#### Given records
----
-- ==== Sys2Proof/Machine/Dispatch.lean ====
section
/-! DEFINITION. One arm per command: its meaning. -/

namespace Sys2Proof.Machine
----
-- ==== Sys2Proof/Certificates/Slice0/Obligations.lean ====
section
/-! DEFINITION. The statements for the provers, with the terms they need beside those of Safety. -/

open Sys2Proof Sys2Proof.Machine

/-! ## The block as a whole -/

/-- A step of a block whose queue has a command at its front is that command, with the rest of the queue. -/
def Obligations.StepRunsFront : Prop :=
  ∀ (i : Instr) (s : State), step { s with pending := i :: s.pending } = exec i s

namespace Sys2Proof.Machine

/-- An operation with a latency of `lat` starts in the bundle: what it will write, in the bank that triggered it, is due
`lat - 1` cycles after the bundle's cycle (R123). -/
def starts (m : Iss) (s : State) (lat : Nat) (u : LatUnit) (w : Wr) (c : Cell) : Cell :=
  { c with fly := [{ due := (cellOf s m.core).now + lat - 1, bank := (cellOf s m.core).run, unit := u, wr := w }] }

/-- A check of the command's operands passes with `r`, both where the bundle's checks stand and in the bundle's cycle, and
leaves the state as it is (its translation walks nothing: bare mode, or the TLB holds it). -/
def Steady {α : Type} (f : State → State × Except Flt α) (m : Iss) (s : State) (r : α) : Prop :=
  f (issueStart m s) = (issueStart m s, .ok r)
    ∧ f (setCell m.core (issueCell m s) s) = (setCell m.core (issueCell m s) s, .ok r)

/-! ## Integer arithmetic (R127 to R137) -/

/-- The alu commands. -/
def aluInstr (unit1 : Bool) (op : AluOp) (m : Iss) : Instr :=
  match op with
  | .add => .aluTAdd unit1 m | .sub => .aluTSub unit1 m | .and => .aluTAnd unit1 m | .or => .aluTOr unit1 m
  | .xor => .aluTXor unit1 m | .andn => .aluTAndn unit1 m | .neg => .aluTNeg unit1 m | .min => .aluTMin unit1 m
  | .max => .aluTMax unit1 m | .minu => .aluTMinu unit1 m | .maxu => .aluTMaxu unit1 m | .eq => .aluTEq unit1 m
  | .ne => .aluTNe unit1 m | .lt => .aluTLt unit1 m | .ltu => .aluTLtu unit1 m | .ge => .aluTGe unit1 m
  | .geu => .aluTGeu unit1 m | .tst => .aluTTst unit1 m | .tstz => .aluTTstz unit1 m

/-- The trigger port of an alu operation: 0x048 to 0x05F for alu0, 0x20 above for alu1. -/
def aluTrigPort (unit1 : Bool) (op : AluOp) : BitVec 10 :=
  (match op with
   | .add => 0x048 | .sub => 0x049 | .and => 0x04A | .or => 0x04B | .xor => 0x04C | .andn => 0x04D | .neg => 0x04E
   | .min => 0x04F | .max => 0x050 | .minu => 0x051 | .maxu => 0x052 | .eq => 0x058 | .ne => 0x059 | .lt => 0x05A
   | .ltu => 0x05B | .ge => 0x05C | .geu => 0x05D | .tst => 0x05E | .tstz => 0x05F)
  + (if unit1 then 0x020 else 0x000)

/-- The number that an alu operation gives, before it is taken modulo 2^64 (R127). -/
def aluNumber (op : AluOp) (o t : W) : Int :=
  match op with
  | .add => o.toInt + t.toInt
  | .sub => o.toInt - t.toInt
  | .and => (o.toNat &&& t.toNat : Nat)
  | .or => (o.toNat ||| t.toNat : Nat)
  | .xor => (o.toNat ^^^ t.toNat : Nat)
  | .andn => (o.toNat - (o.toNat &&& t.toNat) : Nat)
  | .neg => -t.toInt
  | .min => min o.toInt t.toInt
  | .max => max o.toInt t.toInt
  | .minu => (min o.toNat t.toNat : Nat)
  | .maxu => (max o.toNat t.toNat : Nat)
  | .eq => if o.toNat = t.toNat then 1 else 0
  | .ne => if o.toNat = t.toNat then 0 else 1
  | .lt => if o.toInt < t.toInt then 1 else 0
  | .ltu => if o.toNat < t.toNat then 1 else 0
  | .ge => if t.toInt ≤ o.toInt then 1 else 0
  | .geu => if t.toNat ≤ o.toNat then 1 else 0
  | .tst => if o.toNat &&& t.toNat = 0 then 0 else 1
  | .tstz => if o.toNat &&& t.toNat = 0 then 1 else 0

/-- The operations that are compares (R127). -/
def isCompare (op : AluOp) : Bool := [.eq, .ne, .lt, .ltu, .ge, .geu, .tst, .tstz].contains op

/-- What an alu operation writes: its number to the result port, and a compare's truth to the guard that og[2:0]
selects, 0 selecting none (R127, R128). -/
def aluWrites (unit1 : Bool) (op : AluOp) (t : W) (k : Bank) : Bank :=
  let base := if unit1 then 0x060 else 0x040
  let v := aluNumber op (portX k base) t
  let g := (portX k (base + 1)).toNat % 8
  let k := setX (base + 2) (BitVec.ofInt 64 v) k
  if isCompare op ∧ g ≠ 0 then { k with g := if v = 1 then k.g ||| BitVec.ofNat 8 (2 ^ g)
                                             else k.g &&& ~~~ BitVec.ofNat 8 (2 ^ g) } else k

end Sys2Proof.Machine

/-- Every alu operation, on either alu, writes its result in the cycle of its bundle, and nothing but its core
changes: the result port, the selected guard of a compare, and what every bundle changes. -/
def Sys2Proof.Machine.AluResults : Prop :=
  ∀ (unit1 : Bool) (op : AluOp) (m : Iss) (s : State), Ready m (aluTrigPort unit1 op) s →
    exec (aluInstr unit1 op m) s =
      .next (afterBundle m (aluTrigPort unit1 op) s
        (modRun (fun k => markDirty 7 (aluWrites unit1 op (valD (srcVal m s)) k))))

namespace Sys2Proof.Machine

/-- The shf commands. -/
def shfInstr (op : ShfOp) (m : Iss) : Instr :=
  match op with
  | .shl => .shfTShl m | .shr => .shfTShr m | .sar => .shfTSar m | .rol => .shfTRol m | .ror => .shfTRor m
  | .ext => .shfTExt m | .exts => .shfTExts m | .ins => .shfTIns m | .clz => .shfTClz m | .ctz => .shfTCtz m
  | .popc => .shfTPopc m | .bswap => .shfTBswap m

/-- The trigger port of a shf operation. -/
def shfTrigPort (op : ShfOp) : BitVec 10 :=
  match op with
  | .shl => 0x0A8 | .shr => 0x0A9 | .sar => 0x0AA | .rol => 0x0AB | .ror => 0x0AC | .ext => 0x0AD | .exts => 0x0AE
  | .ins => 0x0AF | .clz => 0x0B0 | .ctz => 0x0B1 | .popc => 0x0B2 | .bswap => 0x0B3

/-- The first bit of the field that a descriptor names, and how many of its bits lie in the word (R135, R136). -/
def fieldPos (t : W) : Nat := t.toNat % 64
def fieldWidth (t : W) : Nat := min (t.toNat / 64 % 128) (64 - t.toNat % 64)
----
#### What the task requires
Could you find each line in the entries that contains the string "aluTrigPort" and copy it?

#### Solved problem
def aluTrigPort (unit1 : Bool) (op : AluOp) : BitVec 10 :=
  ∀ (unit1 : Bool) (op : AluOp) (m : Iss) (s : State), Ready m (aluTrigPort unit1 op) s →
      .next (afterBundle m (aluTrigPort unit1 op) s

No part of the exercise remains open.